Exercise materials: Begin

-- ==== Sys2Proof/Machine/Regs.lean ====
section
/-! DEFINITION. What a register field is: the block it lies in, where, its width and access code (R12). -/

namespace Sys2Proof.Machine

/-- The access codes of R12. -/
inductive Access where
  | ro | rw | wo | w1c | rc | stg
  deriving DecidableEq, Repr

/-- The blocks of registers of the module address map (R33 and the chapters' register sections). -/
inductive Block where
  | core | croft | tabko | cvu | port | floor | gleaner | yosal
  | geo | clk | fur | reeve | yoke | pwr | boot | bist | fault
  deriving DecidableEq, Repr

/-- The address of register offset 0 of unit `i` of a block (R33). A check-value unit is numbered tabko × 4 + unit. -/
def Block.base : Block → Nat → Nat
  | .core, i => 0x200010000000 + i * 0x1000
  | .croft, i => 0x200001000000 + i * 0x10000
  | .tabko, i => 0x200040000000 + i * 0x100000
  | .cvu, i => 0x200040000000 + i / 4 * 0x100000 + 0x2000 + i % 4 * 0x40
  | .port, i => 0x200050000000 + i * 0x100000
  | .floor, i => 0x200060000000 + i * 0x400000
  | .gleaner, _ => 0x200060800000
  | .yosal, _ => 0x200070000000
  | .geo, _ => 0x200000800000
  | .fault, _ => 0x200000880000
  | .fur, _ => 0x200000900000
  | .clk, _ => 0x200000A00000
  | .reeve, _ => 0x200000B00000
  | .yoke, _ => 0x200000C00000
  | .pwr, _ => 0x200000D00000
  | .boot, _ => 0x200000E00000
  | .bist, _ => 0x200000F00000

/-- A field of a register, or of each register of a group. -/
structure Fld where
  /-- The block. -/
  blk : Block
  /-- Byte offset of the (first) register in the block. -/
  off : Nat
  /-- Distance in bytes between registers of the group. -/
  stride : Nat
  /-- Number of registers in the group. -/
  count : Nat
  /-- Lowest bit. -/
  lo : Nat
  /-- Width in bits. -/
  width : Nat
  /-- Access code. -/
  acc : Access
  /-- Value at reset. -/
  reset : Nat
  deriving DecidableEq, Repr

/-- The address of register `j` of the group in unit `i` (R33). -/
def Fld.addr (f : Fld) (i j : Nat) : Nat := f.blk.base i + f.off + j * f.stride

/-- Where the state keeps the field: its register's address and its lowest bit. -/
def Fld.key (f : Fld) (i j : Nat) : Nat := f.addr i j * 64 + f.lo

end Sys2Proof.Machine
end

Exercise materials: End
Exercise materials: Begin

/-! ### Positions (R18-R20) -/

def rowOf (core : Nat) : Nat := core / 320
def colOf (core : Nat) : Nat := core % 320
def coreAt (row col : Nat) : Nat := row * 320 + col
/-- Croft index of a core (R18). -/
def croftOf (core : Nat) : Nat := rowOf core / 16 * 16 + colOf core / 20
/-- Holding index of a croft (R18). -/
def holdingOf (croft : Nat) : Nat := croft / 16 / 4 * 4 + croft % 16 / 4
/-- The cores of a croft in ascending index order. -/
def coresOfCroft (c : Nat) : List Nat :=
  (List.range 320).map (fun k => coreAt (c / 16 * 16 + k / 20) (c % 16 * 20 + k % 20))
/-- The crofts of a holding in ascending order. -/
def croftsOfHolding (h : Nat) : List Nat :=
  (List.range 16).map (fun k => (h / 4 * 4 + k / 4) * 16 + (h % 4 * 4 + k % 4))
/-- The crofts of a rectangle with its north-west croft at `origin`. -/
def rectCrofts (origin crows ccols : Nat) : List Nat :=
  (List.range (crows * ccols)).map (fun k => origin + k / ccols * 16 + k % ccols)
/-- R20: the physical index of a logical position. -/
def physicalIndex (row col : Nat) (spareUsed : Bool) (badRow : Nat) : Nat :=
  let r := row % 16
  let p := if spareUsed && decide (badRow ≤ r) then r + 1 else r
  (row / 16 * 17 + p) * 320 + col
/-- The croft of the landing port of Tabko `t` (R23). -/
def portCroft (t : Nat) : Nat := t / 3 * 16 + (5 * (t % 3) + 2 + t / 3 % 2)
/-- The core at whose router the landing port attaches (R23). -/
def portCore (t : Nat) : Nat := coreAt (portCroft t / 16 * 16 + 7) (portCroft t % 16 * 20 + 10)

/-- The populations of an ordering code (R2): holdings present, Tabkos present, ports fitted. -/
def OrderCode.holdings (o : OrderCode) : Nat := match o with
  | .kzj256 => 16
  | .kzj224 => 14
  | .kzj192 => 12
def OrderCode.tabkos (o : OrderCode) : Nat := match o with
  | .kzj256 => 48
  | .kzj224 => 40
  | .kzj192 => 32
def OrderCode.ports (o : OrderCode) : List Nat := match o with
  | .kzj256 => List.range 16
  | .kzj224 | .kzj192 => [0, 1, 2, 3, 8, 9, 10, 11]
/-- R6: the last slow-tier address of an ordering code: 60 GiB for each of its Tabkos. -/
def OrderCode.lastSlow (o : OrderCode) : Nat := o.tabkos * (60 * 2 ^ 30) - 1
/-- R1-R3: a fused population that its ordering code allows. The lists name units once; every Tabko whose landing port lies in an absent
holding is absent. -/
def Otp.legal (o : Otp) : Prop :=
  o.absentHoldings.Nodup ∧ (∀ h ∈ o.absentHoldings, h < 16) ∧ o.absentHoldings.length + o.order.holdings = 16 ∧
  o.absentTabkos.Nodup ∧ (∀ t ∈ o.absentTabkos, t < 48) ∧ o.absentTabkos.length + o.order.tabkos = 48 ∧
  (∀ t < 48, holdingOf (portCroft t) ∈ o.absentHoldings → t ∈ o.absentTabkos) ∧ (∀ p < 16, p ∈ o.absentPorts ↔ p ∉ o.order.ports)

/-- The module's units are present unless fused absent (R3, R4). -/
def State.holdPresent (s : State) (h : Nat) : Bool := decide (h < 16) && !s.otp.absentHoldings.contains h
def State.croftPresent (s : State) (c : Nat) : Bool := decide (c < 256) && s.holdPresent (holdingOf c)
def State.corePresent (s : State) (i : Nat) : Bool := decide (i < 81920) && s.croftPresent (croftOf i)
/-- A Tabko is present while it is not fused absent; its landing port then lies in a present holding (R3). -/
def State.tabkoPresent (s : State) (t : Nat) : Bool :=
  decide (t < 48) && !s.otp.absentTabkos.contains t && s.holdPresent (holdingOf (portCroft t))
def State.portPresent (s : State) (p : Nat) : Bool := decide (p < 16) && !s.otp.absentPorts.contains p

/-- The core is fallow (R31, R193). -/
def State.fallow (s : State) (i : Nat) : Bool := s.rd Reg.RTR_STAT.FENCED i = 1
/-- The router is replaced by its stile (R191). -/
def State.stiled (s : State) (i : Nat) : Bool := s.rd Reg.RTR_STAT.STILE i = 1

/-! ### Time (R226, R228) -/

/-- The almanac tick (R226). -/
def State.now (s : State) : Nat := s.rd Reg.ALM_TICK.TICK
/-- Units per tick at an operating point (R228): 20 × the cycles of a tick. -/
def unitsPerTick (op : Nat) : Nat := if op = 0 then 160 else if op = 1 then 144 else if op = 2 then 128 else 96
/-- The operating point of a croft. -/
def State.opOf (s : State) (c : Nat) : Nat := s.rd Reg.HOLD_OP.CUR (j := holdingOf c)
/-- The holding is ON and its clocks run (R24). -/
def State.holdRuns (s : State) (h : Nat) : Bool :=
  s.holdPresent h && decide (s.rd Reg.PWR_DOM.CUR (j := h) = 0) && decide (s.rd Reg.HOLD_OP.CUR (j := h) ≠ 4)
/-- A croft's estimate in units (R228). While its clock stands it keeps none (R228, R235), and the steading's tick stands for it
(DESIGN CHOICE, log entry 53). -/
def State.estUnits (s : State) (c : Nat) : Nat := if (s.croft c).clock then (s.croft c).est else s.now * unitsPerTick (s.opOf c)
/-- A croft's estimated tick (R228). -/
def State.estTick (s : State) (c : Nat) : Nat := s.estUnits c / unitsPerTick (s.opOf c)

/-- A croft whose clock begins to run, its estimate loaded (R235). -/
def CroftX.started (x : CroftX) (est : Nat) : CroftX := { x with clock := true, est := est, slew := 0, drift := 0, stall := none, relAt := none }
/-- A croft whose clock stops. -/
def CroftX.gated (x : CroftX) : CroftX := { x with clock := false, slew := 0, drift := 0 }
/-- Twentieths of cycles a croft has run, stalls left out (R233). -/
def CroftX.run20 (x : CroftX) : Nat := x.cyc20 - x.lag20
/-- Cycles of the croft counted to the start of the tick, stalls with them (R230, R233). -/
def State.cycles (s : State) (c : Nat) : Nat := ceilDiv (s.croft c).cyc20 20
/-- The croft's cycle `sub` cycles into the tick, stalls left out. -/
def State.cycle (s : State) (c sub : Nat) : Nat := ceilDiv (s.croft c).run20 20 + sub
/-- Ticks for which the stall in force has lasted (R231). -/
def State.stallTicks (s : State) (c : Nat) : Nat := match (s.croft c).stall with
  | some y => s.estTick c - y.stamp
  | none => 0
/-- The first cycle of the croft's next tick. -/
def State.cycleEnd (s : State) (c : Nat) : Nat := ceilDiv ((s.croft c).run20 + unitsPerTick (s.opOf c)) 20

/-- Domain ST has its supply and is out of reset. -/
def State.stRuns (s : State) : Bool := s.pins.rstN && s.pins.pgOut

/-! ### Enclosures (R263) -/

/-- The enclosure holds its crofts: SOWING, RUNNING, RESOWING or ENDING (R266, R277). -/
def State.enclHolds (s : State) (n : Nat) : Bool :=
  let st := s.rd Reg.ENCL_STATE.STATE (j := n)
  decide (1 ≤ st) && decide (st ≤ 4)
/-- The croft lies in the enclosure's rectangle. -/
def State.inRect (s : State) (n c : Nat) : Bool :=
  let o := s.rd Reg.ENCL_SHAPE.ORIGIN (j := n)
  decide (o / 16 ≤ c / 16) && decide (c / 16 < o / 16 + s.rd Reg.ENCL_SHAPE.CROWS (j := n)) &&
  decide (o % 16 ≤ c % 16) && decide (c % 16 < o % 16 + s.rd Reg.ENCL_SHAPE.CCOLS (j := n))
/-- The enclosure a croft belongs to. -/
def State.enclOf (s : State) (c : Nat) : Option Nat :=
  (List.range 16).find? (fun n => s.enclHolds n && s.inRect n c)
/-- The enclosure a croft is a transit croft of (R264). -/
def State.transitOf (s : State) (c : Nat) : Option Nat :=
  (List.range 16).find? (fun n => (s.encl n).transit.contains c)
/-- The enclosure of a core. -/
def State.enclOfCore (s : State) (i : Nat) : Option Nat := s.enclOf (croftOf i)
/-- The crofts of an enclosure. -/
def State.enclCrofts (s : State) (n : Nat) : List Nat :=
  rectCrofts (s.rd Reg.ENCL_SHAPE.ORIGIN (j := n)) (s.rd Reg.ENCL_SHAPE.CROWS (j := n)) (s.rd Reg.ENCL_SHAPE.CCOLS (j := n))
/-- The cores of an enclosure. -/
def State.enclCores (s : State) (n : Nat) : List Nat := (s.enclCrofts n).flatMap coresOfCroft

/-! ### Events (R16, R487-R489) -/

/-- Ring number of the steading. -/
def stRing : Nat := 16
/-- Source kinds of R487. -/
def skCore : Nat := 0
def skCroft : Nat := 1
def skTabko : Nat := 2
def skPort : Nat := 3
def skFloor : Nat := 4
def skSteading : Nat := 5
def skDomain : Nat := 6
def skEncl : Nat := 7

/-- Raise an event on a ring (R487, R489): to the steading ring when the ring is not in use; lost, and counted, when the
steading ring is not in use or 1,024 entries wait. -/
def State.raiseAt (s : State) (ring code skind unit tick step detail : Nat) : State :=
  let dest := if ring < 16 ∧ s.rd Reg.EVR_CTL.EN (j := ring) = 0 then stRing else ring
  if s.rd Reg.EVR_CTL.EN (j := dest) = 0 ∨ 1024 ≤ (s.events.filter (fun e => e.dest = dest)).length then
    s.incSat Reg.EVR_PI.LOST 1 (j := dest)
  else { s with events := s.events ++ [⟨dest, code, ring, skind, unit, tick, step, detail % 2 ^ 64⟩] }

Exercise materials: End

◆ Exercise aim
Look back at the entries above and repeat, unchanged, every line from the line holding "(R230, R233). -/" through the line holding "next tick. -/".

◆ The answer
/-- Cycles of the croft counted to the start of the tick, stalls with them (R230, R233). -/
def State.cycles (s : State) (c : Nat) : Nat := ceilDiv (s.croft c).cyc20 20
/-- The croft's cycle `sub` cycles into the tick, stalls left out. -/
def State.cycle (s : State) (c sub : Nat) : Nat := ceilDiv (s.croft c).run20 20 + sub
/-- Ticks for which the stall in force has lasted (R231). -/
def State.stallTicks (s : State) (c : Nat) : Nat := match (s.croft c).stall with
  | some y => s.estTick c - y.stamp
  | none => 0
/-- The first cycle of the croft's next tick. -/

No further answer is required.